While the TV meteorologists document “extreme weather” with their increasingly sophisticated toolbox, from Doppler radar to 3-D animated maps, the two words rarely uttered are its cause: global warming. I asked former Energy Department official Joseph Romm, senior fellow at the Center for American Progress, about the disconnect:
“Part of the reason is that the people who write about global warming for most newspapers and TV are not the same people as those who tend to cover weather. In general, the media is covering this as all sort of unconnected events, just regular weather maybe gone a little wacky. But, in fact, the scientific community has predicted for more than two decades now that as we pour more heat-trapping greenhouse gases into the atmosphere, the planet will heat up, and that would redistribute water. If you heat up the planet … you evaporate more water, and areas that are wetter will tend to see more intense rainfall and deluges and earlier snowmelts, and all that will lead to flooding. So what we’re seeing is exactly what scientists have been telling us would happen because of human emissions.” …

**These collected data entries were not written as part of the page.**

/-- The module right after reset: the Belfry is in FREERUN with no parent and bound 0xFFFF (R40), no plan is active (R69), every
region is in aligned mode (R63) and every slot is EMPTY; the cells idle, and by the model's choice no memory of them and no
vault lists anything (log entries 17 and 79). -/
def Obligations.ResetState : Prop :=
  State.reset.m.blfState = blfFreerun ∧ State.reset.m.hall.bound = 0xFFFF ∧
  State.reset.m.get F.BLF_STATUS_PARENT_PORT = 0x1F ∧ State.reset.m.planActive = false ∧ State.reset.m.frozen = false ∧
  (∀ i, i < 4 → State.reset.m.slotState i = slotEmpty) ∧ (∀ r, (State.reset.m.rgn r).aligned = true) ∧
  (∀ c, (State.reset.m.cell c).st = 0 ∧ (State.reset.m.cell c).store = [] ∧ (State.reset.m.cell c).coffer = []) ∧
  (∀ v, State.reset.m.vault v = {}) ∧ State.reset.m.ticks = 0


/-! ## Hall time (R35 to R50) -/

namespace Sys2Proof.Spec

/-- The bound's growth in HOLDOVER since it was last brought up to date, in units of 1/1,562,500 ps: 10 HOLD_RATE ps in each
millisecond of 1,562,500 counter units (R49). -/
def holdGrowth (m : Lanorun) : Nat := m.hall.holdFrac + 10 * m.get F.BLF_CTRL_HOLD_RATE * (m.hall.lat - m.hall.holdAt)

end Sys2Proof.Spec

/-- The Belfry's moves, each in the state that its rule names: FINE with 256 good frames, a bound within BOUND_LIM and a valid parent
enters LOCKED; RESTART without an active plan returns to FREERUN and steps nothing; FREERUN is left by a ROOT for LOCKED with bound 0,
and with PTP_EN for COARSE; a LOCKED module that loses its parent and has no other candidate enters HOLDOVER with its steering;
in HOLDOVER the bound grows by 10 HOLD_RATE ps in each millisecond, and past BOUND_LIM it is a TIME_FAULT, 0x0202, to FINE (R40, R45,
R48, R49). -/
def Sys2Proof.Spec.BelfryStateMoves : Prop :=
  (∀ s : State, s.m.blfState = blfFine → 256 ≤ s.m.hall.lockFrames → s.m.hall.bound ≤ s.m.boundLim →
    s.m.validParent (s.m.get F.BLF_STATUS_PARENT_PORT) = true → Does .lockGained s (((s.m.setHall fun h => { h with lockFrames := 0, faultFrames := 0 }).put
      F.BLF_STATUS_STATE blfLocked).event F.BLF_EVENT_LOCK_GAINED)) ∧
  (∀ s : State, s.m.planActive = false → Gives .restart s fun m =>
    m.blfState = blfFreerun ∧ m.get F.BLF_STATUS_PARENT_PORT = 0x1F ∧ m.hall.bound = 0xFFFF ∧
    m.get F.BLF_STATUS_BOUND_OK = 0 ∧ m.hall.steer = 0 ∧ m.hall.lat = s.m.hall.lat ∧ m.cells = s.m.cells) ∧
  (∀ s : State, s.m.blfState = blfFreerun → s.m.flag F.BLF_CTRL_ENABLE = true → s.m.role = 0 →
    Gives .blfLeaveFreerun s fun m => m.blfState = blfLocked ∧ m.hall.bound = 0 ∧ m.get F.BLF_STATUS_BOUND_OK = 1 ∧
      m.flag F.BLF_EVENT_LOCK_GAINED = true ∧ m.hall.lat = s.m.hall.lat) ∧
  (∀ s : State, s.m.blfState = blfFreerun → s.m.flag F.BLF_CTRL_ENABLE = true → s.m.role ≠ 0 →
    s.m.flag F.BLF_CTRL_PTP_EN = true →
    Does .blfLeaveFreerun s ((s.m.setHall fun h => { h with lockFrames := 0, faultFrames := 0 }).put
      F.BLF_STATUS_STATE blfCoarse)) ∧
  (∀ s : State, s.m.get F.BLF_STATUS_PARENT_PORT ≠ 0x1F → s.m.validParent (s.m.get F.BLF_STATUS_PARENT_PORT) = false →
    s.m.blfState = blfLocked → (s.m.event F.BLF_EVENT_PARENT_LOST).bestParent = none →
    Gives .parentLost s fun m => m.blfState = blfHoldover ∧ m.get F.BLF_STATUS_PARENT_PORT = 0x1F ∧
      m.flag F.BLF_EVENT_PARENT_LOST = true ∧ m.flag F.BLF_EVENT_HOLDOVER = true ∧ m.hall.steer = s.m.hall.steer ∧
      m.hall.lat = s.m.hall.lat) ∧
  (∀ s : State, s.m.blfState = blfHoldover → let g := holdGrowth s.m; s.m.hall.bound + g / 1562500 < s.m.boundLim →
    Gives .holdoverBoundGrow s fun m => m.hall.bound = s.m.hall.bound + g / 1562500 ∧ m.hall.holdFrac = g % 1562500 ∧
      m.hall.holdAt = s.m.hall.lat ∧ m.get F.BLF_STATUS_BOUND_OK = 1 ∧ m.blfState = blfHoldover ∧
      m.hall.steer = s.m.hall.steer ∧ m.hall.lat = s.m.hall.lat) ∧
  (∀ (s : State) (ms : Nat), s.m.hall.lat = s.m.hall.holdAt + 1562500 * ms → s.m.hall.holdFrac = 0 →
    holdGrowth s.m = 1562500 * (10 * s.m.get F.BLF_CTRL_HOLD_RATE * ms)) ∧
  (∀ s : State, s.m.blfState = blfHoldover → s.m.boundLim < s.m.hall.bound + holdGrowth s.m / 1562500 →
    Gives .holdoverBoundGrow s fun m => m.blfState = blfFine ∧ m.flag F.BLF_EVENT_TIME_FAULT = true ∧
      m.get F.DBG_FAULT_LAST_CODE = 0x0202 ∧ m.hall.timeFault = true ∧ m.hall.lat = s.m.hall.lat)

As reporters stood in waist-high water in the flooded downtowns of major American cities, President George Bush basked in the sunlight in Washington, D.C., urging Congress to lift the ban on offshore oil drilling and on oil shale drilling, and to open up the Arctic National Wildlife Refuge to oil drilling. While regular people are getting hit in the wallet at the gas pump, paying now more than $4 per gallon for gasoline, the oil, coal and gas industries are reaping huge rewards, and applying pressure to open up protected spaces for resource extraction.
One of the candidates to replace Bush has a solution. When I asked Ralph Nader about global warming this week, he said: “We’ve got to have a national mission of converting our economy, and the example for the world is solar energy, 4 billion years of supply. It is environmentally benign, decentralized, makes us energy-independent and replaces the ExxonMobil/Peabody Coal/uranium complex. That is why we have got to go for economic, political, health and safety reasons.” (06/21/08)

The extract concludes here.